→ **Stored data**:
-- ==== Sys2Proof/Machine/Sched.lean ====
section
/-! DEFINITION. The scheduler (R265 to R283): selection of the next frame of a port, the course of a frame on it,
cut-through starts and ends (R177, R178), spilled frames' return, refill ticks, policers (R99, R274), sheds and
histograms. -/

namespace Sys2Proof.Machine

/-! ### Refill ticks (R271 to R274) -/

/-- Instances whose register, `stride` bytes apart from `base`, is listed in State.regs. -/
def State.listed (s : State) (base stride n : Nat) : List Nat :=
  (s.regs.filterMap (fun e =>
    if base ≤ e.1 ∧ (e.1 - base) % stride = 0 ∧ (e.1 - base) / stride < n then some ((e.1 - base) / stride) else none)).dedup

/-- R271, R272: n refills of a shaper's credit. -/
def refill (n : Nat) (credit : Int) (rate burst : Nat) : Int := min (credit + n * rate) (max ((125 * burst : Nat) : Int) 0)

/-- R269, R271: a queue that its shaper does not hold and that has frames is in its ring. -/
def State.rejoin (s : State) (q : Nat) : State :=
  if !(s.queue q).fifo.isEmpty && !s.qHeld q then s.joinRing q else s

/-- R271: after how many refills a queue's credit is no longer negative. -/
def State.ticksOwed (s : State) (q : Nat) : Nat :=
  let rate := s.field .schQRate q 0 22
  let owed := (-(s.queue q).credit).toNat
  if rate = 0 then owed else (owed + rate - 1) / rate

/-- R271: n refills of the queue shapers; queues whose credit recovers join their rings in the order in which it does,
lower numbers first. -/
def State.refillQueues (s : State) (n : Nat) : State :=
  let qs := (s.sch.queues.map (fun e => e.1)).insertionSort (fun x y => s.ticksOwed x ≤ s.ticksOwed y)
  let s := (s.listed 0xE0_4000 16 16384).foldl (fun s q =>
    if (s.reg .schQRate q).getLsbD 31 then
      let Q := s.queue q
      s.setQueue q { Q with credit := refill n Q.credit (s.field .schQRate q 0 22) (s.field .schQBurst q 0 24) }
    else s) s
  qs.foldl State.rejoin s

/-- R271: n refills of the port shapers. -/
def State.refillPorts (s : State) (n : Nat) : State :=
  (s.listed 0xE0_0100 16 64).foldl (fun s p =>
    if (s.reg .schPRate p).getLsbD 31 then
      let P := s.port p
      s.setPort p { P with credit := refill n P.credit (s.field .schPRate p 0 22) (s.field .schPBurst p 0 24) }
    else s) s

/-- R274: n refills of the policers; Tp at CIR while PIR is below CIR. -/
def State.refillPolicers (s : State) (n : Nat) : State :=
  let known := s.sch.pols.map (fun e => e.1) ++ s.listed 0xE8_0004 16 32768 ++ s.listed 0xE8_000C 16 32768
  known.dedup.foldl (fun s i =>
    let p := tget {} s.sch.pols i
    let cir := s.field .schPolCir i 0 22
    let pir := s.field .schPolPir i 0 22
    let p' : Policer :=
      { tc := min (p.tc + n * cir) (125 * s.field .schPolCbs i 0 24)
        tp := min (p.tp + n * max pir cir) (125 * s.field .schPolPbs i 0 24) }
    { s with sch := { s.sch with pols := tset {} s.sch.pols i p' } }) s

/-- R271, R274: n refill ticks taken. -/
def State.refillBy (s : State) (n : Nat) : State :=
  let s := ((s.refillQueues n).refillPorts n).refillPolicers n
  { s with sch := { s.sch with lastTick := s.sch.lastTick + 64 * n } }

/-- R271, R273: a refill tick, every 64 ns of elapsed time base. -/
def execRefillTick (s : State) : Host.Outcome State Fault Refusal :=
  .next (if s.tb.elapsed < s.sch.lastTick + 64 then s else s.refillBy 1)

/-- R273: a debit or `pol` comes after every refill tick that is due. -/
def State.refillDue (s : State) : State :=
  if s.tb.elapsed < s.sch.lastTick + 64 then s else s.refillBy ((s.tb.elapsed - s.sch.lastTick) / 64)

/-! ### Policers (R99, R274) -/

/-- R274: a policer meters n bytes; the pre-colour counts when `pre` gives one. -/
def meter (pl : Policer) (n : Nat) (pre : Option (BitVec 2)) : BitVec 2 × Policer :=
  let u := 125 * n
  if pre = some 2 ∨ pl.tp < u then (2, pl)
  else if pre = some 1 ∨ pl.tc < u then (1, { pl with tp := pl.tp - u })
  else (0, { pl with tp := pl.tp - u, tc := pl.tc - u })

/-- R99, R273: `pol`; R44 lets it wait for no slice (NOTES, Answers to the review). -/
def execPol (b : Nat) (d a c : Reg) (imm : BitVec 6) (s : State) : Host.Outcome State Fault Refusal :=
  .next (s.refillDue.issue b (encU 0x26 d a c 0 imm) false [d, a, c] (fun s B k =>
    let i := (B.rd a).toNat % 2 ^ 20
    if 2 ≤ imm.toNat then .trap .illegal
    else if s.variant.policers ≤ i then .trap .absent
    else
      let n := if c = 0 then k.frame.length else (B.rd c).toNat
      let r := meter (tget {} s.sch.pols i) n (if imm.getLsbD 0 then some k.color else none)
      let s := { s with sch := { s.sch with pols := tset {} s.sch.pols i r.2 } }
      let s := s.updPick b (fun k => { k with color := r.1 })
      .go (s.setBob b ((s.bob b).wr d (r.1.setWidth 64))) (B.pc + 1)))

/-! ### Items -/

/-- R281: a queue item discarded and counted by a source. -/
def State.discard (s : State) (i : QItem) (src : Src) (index : Nat) : State :=
  match i with
  | .pick p =>
    match s.pick p with
    | some k => (s.occurPick k src index).endPick p 0
    | none => s
  | .held f => s.occurFrame f src index
  | .spilled f _ _ _ => s.occurFrame f src index

/-- The queues mapped to a port that hold a frame, ascending. -/
def State.portQueues (s : State) (p : Nat) : List Nat :=
  (s.sch.queues.filter (fun e => !e.2.fifo.isEmpty && s.qPort e.1 == p)).map (fun e => e.1)

/-- R278: one frame of a class without an open gate counted in SHED_CLOSED_WAIT, once. -/
def State.closedWait (p : Nat) (s : State) (i : QItem) : State × QItem :=
  match i with
  | .pick n =>
    match s.pick n with
    | some k =>
      if k.closedCounted then (s, i)
      else ((s.occurPick k .shedClosedWait p).setPick n { k with closedCounted := true }, i)
    | none => (s, i)
  | .held f => if f.closedCounted then (s, i) else (s.occurFrame f .shedClosedWait p, .held { f with closedCounted := true })
  | .spilled f m x o =>
    if f.closedCounted then (s, i)
    else (s.occurFrame f .shedClosedWait p, .spilled { f with closedCounted := true } m x o)

/-- R278: every frame waiting in a queue counted so. -/
def State.closedQueue (s : State) (p q : Nat) : State :=
  let r := (s.queue q).fifo.foldl (fun acc i =>
    let t := State.closedWait p acc.1 i
    (t.1, acc.2 ++ [t.2])) (s, [])
  r.1.setQueue q { r.1.queue q with fifo := r.2 }

/-- R277: a frame of a charged length fits a window on a port. -/
def State.fitsWindow (s : State) (p charged : Nat) (w : Option Nat) : Bool :=
  match w with
  | none => true
  | some n => let t := s.portTime p charged; decide (t.1 ≤ n * t.2)

/-- R278: head frames of a queue that no window of the bank can hold are dropped and counted. -/
def State.dropNeverFit (s : State) (p q : Nat) (longest : Option Nat) : Nat → State
  | 0 => s
  | fuel + 1 =>
    match (s.queue q).fifo with
    | [] => s
    | i :: rest =>
      if s.fitsWindow p (s.chargedLen p i) longest then s
      else State.dropNeverFit ((s.setFifo q rest).discard i .shedNeverFit p) p q longest fuel

/-- R278: what the active bank means for the frames of a class at the heads of a port's queues; a port without a rate
judges none. -/
def State.judgeClass (s : State) (p c : Nat) : State :=
  let qs := (s.portQueues p).filter (fun q => s.qClass q == c)
  match (if (s.portTime p 1).2 = 0 then none else (s.bank p (s.port p).bankB).longest c) with
  | none => s
  | some 0 => qs.foldl (fun s q => s.closedQueue p q) s
  | some n => qs.foldl (fun s q => s.dropNeverFit p q (some n) ((s.queue q).fifo.length + 1)) s

/-! ### Cut-through (R177) -/

/-- R387: the operation code of a lookaside job. -/
def Job.op (j : Job) : Nat := leAt j.desc 0 2

/-- R169: AES blocks of a job: ⌈p ÷ 16⌉ + 1 for GCM (R162), the blocks of each data unit and its tweak for XTS. -/
def State.jobBlocks (s : State) (j : Job) : Nat :=
  match j.kind with
  | .xts => j.src.length / (leAt j.desc 29 3) * ((leAt j.desc 29 3 + 15) / 16 + 1)
  | .gcm => (j.src.length - leAt j.desc 30 2 - (if j.op = 0x0604 then 16 else 0) + 15) / 16 + 1
  | _ =>
    match j.pick with
    | none => 0
    | some p => match s.pick p with
      | none => 0
      | some k => match k.cipher with
        | none => 0
        | some c => (k.frame.length - c.aad - (if c.isOpen then 16 else 0) + 15) / 16 + 1

/-- R161, R177: the running job of a pick. -/
def State.runningJob (s : State) (p : Nat) : Option Job :=
  s.cie.jobs.find? (fun j => j.pick == some p && (match j.st with
    | .running _ => true
    | _ => false))

/-- R177: the block of the encrypted data that holds the 64th byte to be sent, none when it lies before that data. -/
def lastBlock64 (k : Pick) (c : Cipher) : Option Nat :=
  let tag := if k.strips then (if (k.frame.getD 14 0).getLsbD 5 then 16 else 8) else 0
  let at_ := min (if tag = 0 then 63 else 63 + tag) (k.frame.length - 17)
  if at_ < c.aad then none else some ((at_ - c.aad) / 16)

/-- R95, R177: the MAC may start a cut-through frame: its verdict is known, or, on a clear port, the engine has produced the
first 64 bytes and the verdict predicted from its remaining blocks comes in time. -/
def State.cutMayStart (s : State) (port p : Nat) (k : Pick) (c : Cipher) : Bool :=
  let depth := s.field .pmcSsc 0 0 4
  let t := s.portTime port (k.sent port).length
  match c.phase with
  | .done => true
  | .engineDone => decide (port < 32)
  | .job =>
    match s.runningJob p with
    | none => false
    | some j =>
      let done := Config.blocksUsed j.id s.tb.elapsed
      let first : Bool := match lastBlock64 k c with
        | none => true
        | some b => decide (b < done)
      decide (port < 32) && !j.stalled && first
        && decide ((Config.predictedVerdict (s.jobBlocks j - done) depth + 2) * t.2 ≤ t.1)
  | _ => false

/-- R177: the item is a cut-through frame whose verdict is still to come. -/
def State.cutPending (s : State) (i : QItem) : Bool :=
  match i with
  | .pick p =>
    match s.pick p with
    | some k => (match k.cipher with
      | some c => c.isOpen && c.cut && c.phase != .done
      | none => false)
    | none => false
  | _ => false

/-- R95, R177, R267: the MAC of an Ethernet port can start an item now: a cut-through frame waits in its queue until it may. -/
def State.macStarts (s : State) (port : Nat) (i : QItem) : Bool :=
  match i with
  | .pick p =>
    match s.pick p with
    | some k => match k.cipher with
      | some c => !s.cutPending i || s.cutMayStart port p k c
      | none => true
    | none => true
  | _ => true

/-! ### Selection (R267, R269) -/

/-- R267, R269: deficit round robin in a class: the queue whose head may start, with the turns taken; queues in `skip` hold a
head that does not fit the window, may not start at once by `ok`, or has not returned from DRAM. -/
def State.drr (s : State) (p c : Nat) (w : Option Nat) (ok : State → QItem → Bool) (skip : List Nat) :
    Nat → Option Nat × State
  | 0 => (none, s)
  | fuel + 1 =>
    let ring := (s.port p).ring c
    match ring.find? (fun q => !skip.contains q) with
    | none => (none, s)
    | some q =>
      let Q := s.queue q
      if s.qHeld q then State.drr ((s.setQueue q { Q with inTurn := false }).leaveRing q) p c w ok skip fuel
      else match Q.fifo.head? with
        | none => State.drr (s.leaveRing q) p c w ok skip fuel
        | some (.spilled ..) => State.drr s p c w ok (q :: skip) fuel
        | some i =>
          let n := s.chargedLen p i
          let Q := if Q.inTurn then Q
            else { Q with inTurn := true, deficit := satTo 16777215 (Q.deficit + s.field .schQQuantum q 0 20) }
          if n ≤ Q.deficit then
            if s.fitsWindow p n w && ok s i then (some q, s.setQueue q Q)
            else State.drr (s.setQueue q Q) p c w ok (q :: skip) fuel
          else
            let s := s.setQueue q { Q with inTurn := false }
            let P := s.port p
            State.drr (s.setPort p (P.setRing c (ring.filter (· != q) ++ [q]))) p c w ok skip fuel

→ **About this task**: Above are some records; copy exactly the lines from the one with "def State.rejoin (s" through the one with "if rate = 0", both included, and no others.

→ **Written solution**:
def State.rejoin (s : State) (q : Nat) : State :=
  if !(s.queue q).fifo.isEmpty && !s.qHeld q then s.joinRing q else s

/-- R271: after how many refills a queue's credit is no longer negative. -/
def State.ticksOwed (s : State) (q : Nat) : Nat :=
  let rate := s.field .schQRate q 0 22
  let owed := (-(s.queue q).credit).toNat
  if rate = 0 then owed else (owed + rate - 1) / rate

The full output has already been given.